From: "Dr. David Alan Gilbert" <dgilbert@redhat.com>
To: Stefan Hajnoczi <stefanha@redhat.com>
Cc: Emanuele Giuseppe Esposito <eesposit@redhat.com>,
Kevin Wolf <kwolf@redhat.com>,
qemu-block@nongnu.org, Hanna Reitz <hreitz@redhat.com>,
Stefan Weil <sw@weilnetz.de>, Fam Zheng <fam@euphon.net>,
Paolo Bonzini <pbonzini@redhat.com>,
qemu-devel@nongnu.org, quintela@redhat.com
Subject: Re: [PATCH 2/2] thread-pool: use ThreadPool from the running thread
Date: Thu, 20 Oct 2022 17:22:17 +0100 [thread overview]
Message-ID: <Y1F1uU5bAQw80mG0@work-vm> (raw)
In-Reply-To: <Y1Frq6R4DFOPWyIY@fedora>
* Stefan Hajnoczi (stefanha@redhat.com) wrote:
> On Mon, Oct 03, 2022 at 10:52:33AM +0200, Emanuele Giuseppe Esposito wrote:
> >
> >
> > Am 30/09/2022 um 17:45 schrieb Kevin Wolf:
> > > Am 30.09.2022 um 14:17 hat Emanuele Giuseppe Esposito geschrieben:
> > >> Am 29/09/2022 um 17:30 schrieb Kevin Wolf:
> > >>> Am 09.06.2022 um 15:44 hat Emanuele Giuseppe Esposito geschrieben:
> > >>>> Remove usage of aio_context_acquire by always submitting work items
> > >>>> to the current thread's ThreadPool.
> > >>>>
> > >>>> Signed-off-by: Paolo Bonzini <pbonzini@redhat.com>
> > >>>> Signed-off-by: Emanuele Giuseppe Esposito <eesposit@redhat.com>
> > >>>
> > >>> The thread pool is used by things outside of the file-* block drivers,
> > >>> too.
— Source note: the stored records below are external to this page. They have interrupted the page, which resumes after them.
-- ==== Sys2Proof/Machine/IntraDc.lean ====
section
/-! DEFINITION. The intra predictors DC, DC_LEFT, DC_TOP and DC_128 (41_intra_dc.md). -/

namespace Sys2Proof.Machine

/-- The sum of the samples 0 to `n - 1` of a neighbour array. -/
def sumSamples (n : Nat) (a : Int → Nat) : Nat := sumTo n (fun i => a (i : Int))

/-- DC: the rounded mean of the `above` row and the `left` column (41_intra_dc.md R172). -/
def predDc (n : Nat) : Predictor := fun a l _ _ => rmean (sumSamples n a + sumSamples n l) (2 * n)

/-- DC_LEFT: the rounded mean of the `left` column (41_intra_dc.md R173). -/
def predDcLeft (n : Nat) : Predictor := fun _ l _ _ => rmean (sumSamples n l) n

/-- DC_TOP: the rounded mean of the `above` row (41_intra_dc.md R174). -/
def predDcTop (n : Nat) : Predictor := fun a _ _ _ => rmean (sumSamples n a) n

/-- DC_128: the mid-range constant (41_intra_dc.md R175). -/
def predDc128 (bd : Nat) : Predictor := fun _ _ _ _ => 2 ^ (bd - 1)

/-- What DC reads (20_memory.md R73). -/
def readsDc (n : Nat) : Neighbours := { above := idxFrom 0 n, left := idxFrom 0 n }

/-- What DC_LEFT reads (20_memory.md R73). -/
def readsDcLeft (n : Nat) : Neighbours := { above := [], left := idxFrom 0 n }

/-- What DC_TOP reads (20_memory.md R73). -/
def readsDcTop (n : Nat) : Neighbours := { above := idxFrom 0 n, left := [] }

/-- What DC_128 reads: nothing (20_memory.md R73). -/
def readsDc128 : Neighbours := { above := [], left := [] }

/-- IPRED.DC (41_intra_dc.md R172). -/
def execIpredDc (n : Dim) (tag : Tag) (s : State) : Host.Outcome State Fault Refusal :=
  execIpred n tag (readsDc n.size) (predDc n.size) s

/-- IPRED.DC_LEFT (41_intra_dc.md R173). -/
def execIpredDcLeft (n : Dim) (tag : Tag) (s : State) : Host.Outcome State Fault Refusal :=
  execIpred n tag (readsDcLeft n.size) (predDcLeft n.size) s

/-- IPRED.DC_TOP (41_intra_dc.md R174). -/
def execIpredDcTop (n : Dim) (tag : Tag) (s : State) : Host.Outcome State Fault Refusal :=
  execIpred n tag (readsDcTop n.size) (predDcTop n.size) s

/-- IPRED.DC_128 (41_intra_dc.md R175). -/
def execIpredDc128 (n : Dim) (tag : Tag) (s : State) : Host.Outcome State Fault Refusal :=
  execIpred n tag readsDc128 (predDc128 tag.bd) s

end Sys2Proof.Machine
end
Even outside the block layer. Not all of these seem to submit work
> > >>> in the same thread.
> > >>>
> > >>>
> > >>> For example:
> > >>>
> > >>> postcopy_ram_listen_thread() -> qemu_loadvm_state_main() ->
> > >>> qemu_loadvm_section_start_full() -> vmstate_load() ->
> > >>> vmstate_load_state() -> spapr_nvdimm_flush_post_load(), which has:
> > >>>
> > >>> ThreadPool *pool = aio_get_thread_pool(qemu_get_aio_context());
> ^^^^^^^^^^^^^^^^^^^
>
> aio_get_thread_pool() isn't thread safe either:
>
> ThreadPool *aio_get_thread_pool(AioContext *ctx)
> {
> if (!ctx->thread_pool) {
> ctx->thread_pool = thread_pool_new(ctx);
> ^^^^^^^^^^^^^^^^^^^^^^^^^^^^^^^^^^^^^^^^
>
> Two threads could race in aio_get_thread_pool().
>
> I think post-copy is broken here: it's calling code that was only
> designed to be called from the main loop thread.
>
> I have CCed Juan and David.
In theory the path that you describe there shouldn't happen - although
there is perhaps not enough protection on the load side to stop it
happening if presented with a bad stream.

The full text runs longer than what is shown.